Although Roy recognized Gandhi's beneficial impact on the masses, he had never considered why so many people flocked to him or the significance of Gandhiji's nonviolence and individual Satyagraha practices. Even the Charkha, a target of Roy's scorn in later years, was thought to have practical symbolic value, according to Sudipta Kaviraj (Kaviraj, 1986). In his book, “One Year of Independence,” he even linked Gandhi to St. Thomas Aquainas, Savonavola, and Francis of Assisi. It's worth noting that even when Roy was criticizing Marxism, his thoughts mirrored Marxism. Despite his criticisms of Marx, he regarded him as “The Liberator of Humanity” in his ideas. Roy's primary theoretical framework for evaluating Gandhi and his political ideology is based on this general appraisal of the national and colonial problems. M. N. Roy's Marxist critique of Gandhi's social and political theories is possibly the best and well argued. Apart from his intellectual convictions, the larger colonial environment appeared to have clearly influenced Roy's radicalism, which tried to redefine the national bourgeoisie's ideological objective in India.

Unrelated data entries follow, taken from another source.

-- ==== Sys2Proof/Machine/Rulings.lean ====
section
/-! DEFINITION. Rulings, marks, loss monitors and watchdogs (R31 to R53). -/
namespace Sys2Proof.Machine

/-! ## Identifiers and positions -/

/-- PTP and TICK rulings. -/
def ridPtp : Nat := 0x400
def ridTick : Nat := 0x410
/-- Ruling of pin k: 0 PPS, 1 to 8 PULSE, 9 TICK (R32, R44). -/
def pinRid (k : Nat) : Nat := if k = 0 then 0x401 else if k = 9 then ridTick else 0x407 + k

/-- A RID that is not reserved (R32). -/
def ridOk (r : Nat) : Bool :=
  decide (r ≤ 0x401) || (decide (0x408 ≤ r) && decide (r ≤ 0x410))
def isStream (r : Nat) : Bool := decide (r < 0x400)

def frameOf (p : W64) : Nat := fld p 35 16
def lineOf (p : W64) : Nat := fld p 13 0
def streamPos (frame line : Nat) : W64 := BitVec.ofNat 64 (frame * 2 ^ 16 + line)
/-- PTP position in nanoseconds. -/
def ptpNs (p : W64) : Nat := fld p 63 30 * 1000000000 + fld p 29 0
def ptpPos (ns : Nat) : W64 := BitVec.ofNat 64 (ns / 1000000000 % 2 ^ 34 * 2 ^ 30 + ns % 1000000000)

/-- FRAMELINES of a stream ruling. -/
def frameLines (s : State) (h r : Nat) : Nat := rdF s h (R.RCFG r) 13 0
/-- Linear index of a stream position, and the wrap of linear indices (R34). -/
def linIx (fl : Nat) (p : W64) : Nat := frameOf p * (fl + 1) + lineOf p
def linWrap (fl : Nat) : Nat := 1000000 * (fl + 1)
/-- Forward distance between two linear indices. -/
def fwd (w a b : Nat) : Nat := (b + w - a % w) % w

/-- A word is a valid position of its ruling (R39, R45). -/
def posValid (s : State) (h r : Nat) (p : W64) : Bool :=
  if isStream r then
    decide (frameOf p ≤ 999999) && decide (lineOf p ≤ frameLines s h r) && fld p 63 36 == 0 && fld p 15 14 == 0
  else if r = ridPtp then decide (fld p 29 0 ≤ 999999999) else true

/-- Advance from position `a` to `b` of a ruling in the units of R32, for PTP in nanoseconds. -/
def rawAdvance (s : State) (h r : Nat) (a b : W64) : Nat :=
  if isStream r then
    let fl := frameLines s h r
    fwd (linWrap fl) (linIx fl a) (linIx fl b)
  else if r = ridPtp then ptpNs b - ptpNs a else (b - a).toNat

/-- The same in counting units: PTP counts microseconds (R32). -/
def unitAdvance (s : State) (h r : Nat) (a b : W64) : Nat :=
  if r = ridPtp then rawAdvance s h r a b / 1000 else rawAdvance s h r a b

/-- The ruling may move: both enables for PTP, PPS, PULSE and TICK (R44). -/
def rulEnabled (s : State) (h r : Nat) : Bool :=
  if isStream r then rdB s h (R.RCFG r) 31 else
  rdB s h (R.RCFGX (r - 0x400)) 31 &&
  (if r = ridPtp then rdB s h R.PTPCFG 31
   else if r = 0x401 then rdB s h (R.EDGECFG 0) 31
   else if r = ridTick then rdB s h (R.EDGECFG 9) 31
   else rdB s h (R.EDGECFG (r - 0x407)) 31)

As a result of his endeavour to combine nationalism with what he learned from Marxism, Roy stood out among other radicals. In other words, this conceptualization, which is based on nationalism and Marxism, highlights its originality by highlighting ‘both the extraordinary boldness of Roy's radicalism, and a tragic heteronomy inside its historical consciousness’ (Kaviraj, 1986).Gandhism, he claimed, was the most important of all the class collaboration philosophies inside the nationalist movement. While Roy agreed with Gandhi's criticism of capitalist civilization, he was dismissive of Gandhi's solution since it was neither ‘realistic’ nor ‘practicable.’ He went on to say that in places where capitalism was necessary, ‘one need not be a sentimental in present order of society,’ and that capitalism ‘will not collapse because sentimental humanitarians find it full of cruelty and injustice, [but] because of its intrinsic difficulties’ (Ray, 2000a).

Gandhi had a key role in understanding the negative economic impact of capitalism, which was introduced into India in the form of major capitalist industries at the expense of handicrafts and small businesses. ‘By inaugurating the campaign of Satyagraha (passive resistance to evil), an active vent was given to the opposition, which could thus, transcend the limits of mere indignation meetings and passing revolutions of protest, ‘Roy said of Gandhi's mobilization of people in the 1919 anti-Rowlat Satyagraha. Without any other means of combating the British authority, the Indian people were given a means of making their presence felt (Ray, 2000b). It's worth noting that Gandhi established a distinct break with the past. Despite Satyagraha's limited purpose due to its intrinsic weakness, it had ‘penetrated the villages,’ (Pal, January 2018). Roy criticized nonviolence and satyagraha as being politically restricted ideologies, but he saw Gandhi as the most important leader who broadened the constituencies of nationalist politics by involving marginalized groups. The nonviolence cult was a useful instrument for both Gandhi's nationalist political movements and those who supported imperialism. Roy could see that nonviolence was being used to keep the people' revolutionary ardour in check.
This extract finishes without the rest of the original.